You need to submit two files when you submit Assignment 2 1. Your Assignment 2 Report for Tasks 1, 2 and 3 in Word document format with the extension .docx 2. Your Assignment 2 Task 3 as a Tableau packaged workbook with the extension .twbx

Use the following file naming convention: 1. Student_no_Student_name_CIS8008_Ass2.docx and 2. Student_no_Student_name_CIS8008_Ass2.twbx

Online Assignment submission All assignments must be submitted electronically via the course study Assignment 2 submission link and are subject to automated checking for plagiarism and collusion by Turnitin when you submit your Assignment 2 documents via the Assignment 2 submission link.

Note carefully University policy on plagiarism, collusion and cheating. If any of these occur they will be found and dealt with.

Harvard referencing resources Install a reference tool (example Endnote) which integrates with your word processor. These tools are a great help for referencing and citing sources in your assignments. For more information on how to get Endnote you may visit the following webpage: http://www.usq.edu.au/library/referencing/endnote-bibliographic-software.

Study the referencing techniques in Communication skills handbook (Smith & Summers 2010). The USQ Librarian has compiled the following resources on how to reference correctly using the Harvard referencing system - make use of these excellent resources if you are unsure as how to reference correctly using Harvard referencing system. Library Harvard Referencing Guide http://www.usq.edu.au/library/referencing/harvardagps-referencing-guide

Applied Statistics, Statistics

  • Category:- Applied Statistics
  • Reference No.:- M91407934
  • Price:- $100

Priced at Now at $100, Verified Solution

Have any Question?


Related Questions in Applied Statistics

Question onea a factory manager claims that workers at

QUESTION ONE (a) A factory manager claims that workers at plant A are faster than those at plant B. To test the claim, a random sample of times (in minutes) taken to complete a given task was taken from each of the plant ...

You are expected to work in groups and write a research

You are expected to work in groups and write a research report. When you work on your report, you need to use the dataset, and other sources such as journal articles. If you use website material, please pay attention to ...
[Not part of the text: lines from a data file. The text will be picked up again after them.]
-- ==== Sys2Proof/Laws/State.lean ====
section
/-! SUPPORT. What each update of the state leaves and what it writes, field by field, all tagged simp: for an update
`f`, `f_keeps` says which fields and reads it leaves, and `f_writes` what it puts into the fields it writes. -/

namespace Sys2Proof.Machine

section
variable (s : State)

/-- What `writeV` leaves (R13, R20). -/
@[simp] theorem State.writeV_keeps (r : Reg) (b : Byte) :
    (s.writeV r b).i = s.i ∧ (s.writeV r b).pc = s.pc ∧ (s.writeV r b).sp = s.sp ∧
    (s.writeV r b).stack = s.stack ∧ (s.writeV r b).dt = s.dt ∧ (s.writeV r b).st = s.st ∧
    (s.writeV r b).mem = s.mem ∧ (s.writeV r b).fb = s.fb ∧ (s.writeV r b).drawFlag = s.drawFlag ∧
    (s.writeV r b).key = s.key ∧ (s.writeV r b).opcode = s.opcode ∧ (s.writeV r b).faultCode = s.faultCode ∧
    (s.writeV r b).faultPc = s.faultPc ∧ (s.writeV r b).faultOpcode = s.faultOpcode ∧
    (s.writeV r b).faultInfo = s.faultInfo ∧ (s.writeV r b).events = s.events ∧
    (s.writeV r b).rndIn = s.rndIn ∧ (s.writeV r b).rndCount = s.rndCount ∧
    (∀ j, (s.writeV r b).stackAt j = s.stackAt j) ∧ (∀ a, (s.writeV r b).memRead a = s.memRead a) ∧
    (∀ n, (s.writeV r b).pixelAt n = s.pixelAt n) ∧ (∀ q, (s.writeV r b).keyDown q = s.keyDown q) := by
  and_intros <;> intros <;> rfl

/-- What `writeFlag` leaves (R21). -/
@[simp] theorem State.writeFlag_keeps (f : Bool) :
    (s.writeFlag f).i = s.i ∧ (s.writeFlag f).pc = s.pc ∧ (s.writeFlag f).sp = s.sp ∧
    (s.writeFlag f).stack = s.stack ∧ (s.writeFlag f).dt = s.dt ∧ (s.writeFlag f).st = s.st ∧
    (s.writeFlag f).mem = s.mem ∧ (s.writeFlag f).fb = s.fb ∧ (s.writeFlag f).drawFlag = s.drawFlag ∧
    (s.writeFlag f).key = s.key ∧ (s.writeFlag f).opcode = s.opcode ∧ (s.writeFlag f).faultCode = s.faultCode ∧
    (s.writeFlag f).faultPc = s.faultPc ∧ (s.writeFlag f).faultOpcode = s.faultOpcode ∧
    (s.writeFlag f).faultInfo = s.faultInfo ∧ (s.writeFlag f).events = s.events ∧
    (s.writeFlag f).rndIn = s.rndIn ∧ (s.writeFlag f).rndCount = s.rndCount ∧
    (∀ j, (s.writeFlag f).stackAt j = s.stackAt j) ∧ (∀ a, (s.writeFlag f).memRead a = s.memRead a) ∧
    (∀ n, (s.writeFlag f).pixelAt n = s.pixelAt n) ∧ (∀ q, (s.writeFlag f).keyDown q = s.keyDown q) := by
  and_intros <;> intros <;> rfl

/-- What `loadV` leaves (R123). -/
@[simp] theorem State.loadV_keeps (x : Reg) (b : Reg → Byte) :
    (s.loadV x b).i = s.i ∧ (s.loadV x b).pc = s.pc ∧ (s.loadV x b).sp = s.sp ∧ (s.loadV x b).stack = s.stack ∧
    (s.loadV x b).dt = s.dt ∧ (s.loadV x b).st = s.st ∧ (s.loadV x b).mem = s.mem ∧ (s.loadV x b).fb = s.fb ∧
    (s.loadV x b).drawFlag = s.drawFlag ∧ (s.loadV x b).key = s.key ∧ (s.loadV x b).opcode = s.opcode ∧
    (s.loadV x b).faultCode = s.faultCode ∧ (s.loadV x b).faultPc = s.faultPc ∧
    (s.loadV x b).faultOpcode = s.faultOpcode ∧ (s.loadV x b).faultInfo = s.faultInfo ∧
    (s.loadV x b).events = s.events ∧ (s.loadV x b).rndIn = s.rndIn ∧ (s.loadV x b).rndCount = s.rndCount ∧
    (∀ j, (s.loadV x b).stackAt j = s.stackAt j) ∧ (∀ a, (s.loadV x b).memRead a = s.memRead a) ∧
    (∀ n, (s.loadV x b).pixelAt n = s.pixelAt n) ∧ (∀ q, (s.loadV x b).keyDown q = s.keyDown q) := by
  unfold State.loadV
  and_intros <;> intros <;> rfl

/-- What `setPc` leaves (R13). -/
@[simp] theorem State.setPc_keeps (w : Word) :
    (s.setPc w).v = s.v ∧ (s.setPc w).i = s.i ∧ (s.setPc w).sp = s.sp ∧ (s.setPc w).stack = s.stack ∧
    (s.setPc w).dt = s.dt ∧ (s.setPc w).st = s.st ∧ (s.setPc w).mem = s.mem ∧ (s.setPc w).fb = s.fb ∧
    (s.setPc w).drawFlag = s.drawFlag ∧ (s.setPc w).key = s.key ∧ (s.setPc w).opcode = s.opcode ∧
    (s.setPc w).faultCode = s.faultCode ∧ (s.setPc w).faultPc = s.faultPc ∧
    (s.setPc w).faultOpcode = s.faultOpcode ∧ (s.setPc w).faultInfo = s.faultInfo ∧
    (s.setPc w).events = s.events ∧ (s.setPc w).rndIn = s.rndIn ∧ (s.setPc w).rndCount = s.rndCount ∧
    (∀ r, (s.setPc w).readV r = s.readV r) ∧ (∀ j, (s.setPc w).stackAt j = s.stackAt j) ∧
    (∀ a, (s.setPc w).memRead a = s.memRead a) ∧ (∀ n, (s.setPc w).pixelAt n = s.pixelAt n) ∧
    (∀ q, (s.setPc w).keyDown q = s.keyDown q) := by
  and_intros <;> intros <;> rfl

/-- What `setPc` writes (R13). -/
@[simp] theorem State.setPc_writes (w : Word) :
    (s.setPc w).pc = w := rfl

/-- What `advance` leaves (R86). -/
@[simp] theorem State.advance_keeps (k : Nat) :
    (s.advance k).v = s.v ∧ (s.advance k).i = s.i ∧ (s.advance k).sp = s.sp ∧ (s.advance k).stack = s.stack ∧
    (s.advance k).dt = s.dt ∧ (s.advance k).st = s.st ∧ (s.advance k).mem = s.mem ∧ (s.advance k).fb = s.fb ∧
    (s.advance k).drawFlag = s.drawFlag ∧ (s.advance k).key = s.key ∧ (s.advance k).opcode = s.opcode ∧
    (s.advance k).faultCode = s.faultCode ∧ (s.advance k).faultPc = s.faultPc ∧
    (s.advance k).faultOpcode = s.faultOpcode ∧ (s.advance k).faultInfo = s.faultInfo ∧
    (s.advance k).events = s.events ∧ (s.advance k).rndIn = s.rndIn ∧ (s.advance k).rndCount = s.rndCount ∧
    (∀ r, (s.advance k).readV r = s.readV r) ∧ (∀ j, (s.advance k).stackAt j = s.stackAt j) ∧
    (∀ a, (s.advance k).memRead a = s.memRead a) ∧ (∀ n, (s.advance k).pixelAt n = s.pixelAt n) ∧
    (∀ q, (s.advance k).keyDown q = s.keyDown q) := by
  and_intros <;> intros <;> rfl

/-- What `advance` writes (R86). -/
@[simp] theorem State.advance_writes (k : Nat) :
    (s.advance k).pc = s.pc + BitVec.ofNat 16 k := rfl

/-- What `setI` leaves (R13). -/
@[simp] theorem State.setI_keeps (w : Word) :
    (s.setI w).v = s.v ∧ (s.setI w).pc = s.pc ∧ (s.setI w).sp = s.sp ∧ (s.setI w).stack = s.stack ∧
    (s.setI w).dt = s.dt ∧ (s.setI w).st = s.st ∧ (s.setI w).mem = s.mem ∧ (s.setI w).fb = s.fb ∧
    (s.setI w).drawFlag = s.drawFlag ∧ (s.setI w).key = s.key ∧ (s.setI w).opcode = s.opcode ∧
    (s.setI w).faultCode = s.faultCode ∧ (s.setI w).faultPc = s.faultPc ∧
    (s.setI w).faultOpcode = s.faultOpcode ∧ (s.setI w).faultInfo = s.faultInfo ∧
    (s.setI w).events = s.events ∧ (s.setI w).rndIn = s.rndIn ∧ (s.setI w).rndCount = s.rndCount ∧
    (∀ r, (s.setI w).readV r = s.readV r) ∧ (∀ j, (s.setI w).stackAt j = s.stackAt j) ∧
    (∀ a, (s.setI w).memRead a = s.memRead a) ∧ (∀ n, (s.setI w).pixelAt n = s.pixelAt n) ∧
    (∀ q, (s.setI w).keyDown q = s.keyDown q) := by
  and_intros <;> intros <;> rfl

/-- What `setI` writes (R13). -/
@[simp] theorem State.setI_writes (w : Word) :
    (s.setI w).i = w := rfl

/-- What `setDt` leaves (R13). -/
@[simp] theorem State.setDt_keeps (b : Byte) :
    (s.setDt b).v = s.v ∧ (s.setDt b).i = s.i ∧ (s.setDt b).pc = s.pc ∧ (s.setDt b).sp = s.sp ∧
    (s.setDt b).stack = s.stack ∧ (s.setDt b).st = s.st ∧ (s.setDt b).mem = s.mem ∧ (s.setDt b).fb = s.fb ∧
    (s.setDt b).drawFlag = s.drawFlag ∧ (s.setDt b).key = s.key ∧ (s.setDt b).opcode = s.opcode ∧
    (s.setDt b).faultCode = s.faultCode ∧ (s.setDt b).faultPc = s.faultPc ∧
    (s.setDt b).faultOpcode = s.faultOpcode ∧ (s.setDt b).faultInfo = s.faultInfo ∧
    (s.setDt b).events = s.events ∧ (s.setDt b).rndIn = s.rndIn ∧ (s.setDt b).rndCount = s.rndCount ∧
    (∀ r, (s.setDt b).readV r = s.readV r) ∧ (∀ j, (s.setDt b).stackAt j = s.stackAt j) ∧
    (∀ a, (s.setDt b).memRead a = s.memRead a) ∧ (∀ n, (s.setDt b).pixelAt n = s.pixelAt n) ∧
    (∀ q, (s.setDt b).keyDown q = s.keyDown q) := by
  and_intros <;> intros <;> rfl

/-- What `setDt` writes (R13). -/
@[simp] theorem State.setDt_writes (b : Byte) :
    (s.setDt b).dt = b := rfl

/-- What `setSt` leaves (R13). -/
@[simp] theorem State.setSt_keeps (b : Byte) :
    (s.setSt b).v = s.v ∧ (s.setSt b).i = s.i ∧ (s.setSt b).pc = s.pc ∧ (s.setSt b).sp = s.sp ∧
    (s.setSt b).stack = s.stack ∧ (s.setSt b).dt = s.dt ∧ (s.setSt b).mem = s.mem ∧ (s.setSt b).fb = s.fb ∧
    (s.setSt b).drawFlag = s.drawFlag ∧ (s.setSt b).key = s.key ∧ (s.setSt b).opcode = s.opcode ∧
    (s.setSt b).faultCode = s.faultCode ∧ (s.setSt b).faultPc = s.faultPc ∧
    (s.setSt b).faultOpcode = s.faultOpcode ∧ (s.setSt b).faultInfo = s.faultInfo ∧
    (s.setSt b).events = s.events ∧ (s.setSt b).rndIn = s.rndIn ∧ (s.setSt b).rndCount = s.rndCount ∧
    (∀ r, (s.setSt b).readV r = s.readV r) ∧ (∀ j, (s.setSt b).stackAt j = s.stackAt j) ∧
    (∀ a, (s.setSt b).memRead a = s.memRead a) ∧ (∀ n, (s.setSt b).pixelAt n = s.pixelAt n) ∧
    (∀ q, (s.setSt b).keyDown q = s.keyDown q) := by
  and_intros <;> intros <;> rfl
Assignment -for each of the prompts below report the

Assignment - For each of the prompts below, report the appropriate degrees of freedom, t statistic, p-value and plot using the statistical software platform of your choice (R/STATA) 1) A sample of 12 men and 14 women hav ...

Assignment - research topicpurpose the purpose of this task

Assignment - Research topic Purpose: The purpose of this task is to ensure you are progressing satisfactorily with your research project, and that you have clean, useable data to analyse for your final project report. Ta ...

Assessment task -you become interested in the non-skeletal

Assessment Task - You become interested in the non-skeletal effects of vitamin D and review the literature. On the basis of your reading you find that there is some evidence to suggest that vitamin D deficiency is linked ...

Part a -question 1 - an analyst considers to test the order

PART A - Question 1 - An analyst considers to test the order of integration of some time series data. She decides to use the DF test. She estimates a regression of the form Δy t = μ + ψy t-1 + u t and obtains the estimat ...

Medical and applied physiology experimental report

Medical and Applied Physiology Experimental Report Assignment - Title - Compare the working and spatial memory by EEG. 30 students were tested (2 memory games were played to test their memory - a card game and a number g ...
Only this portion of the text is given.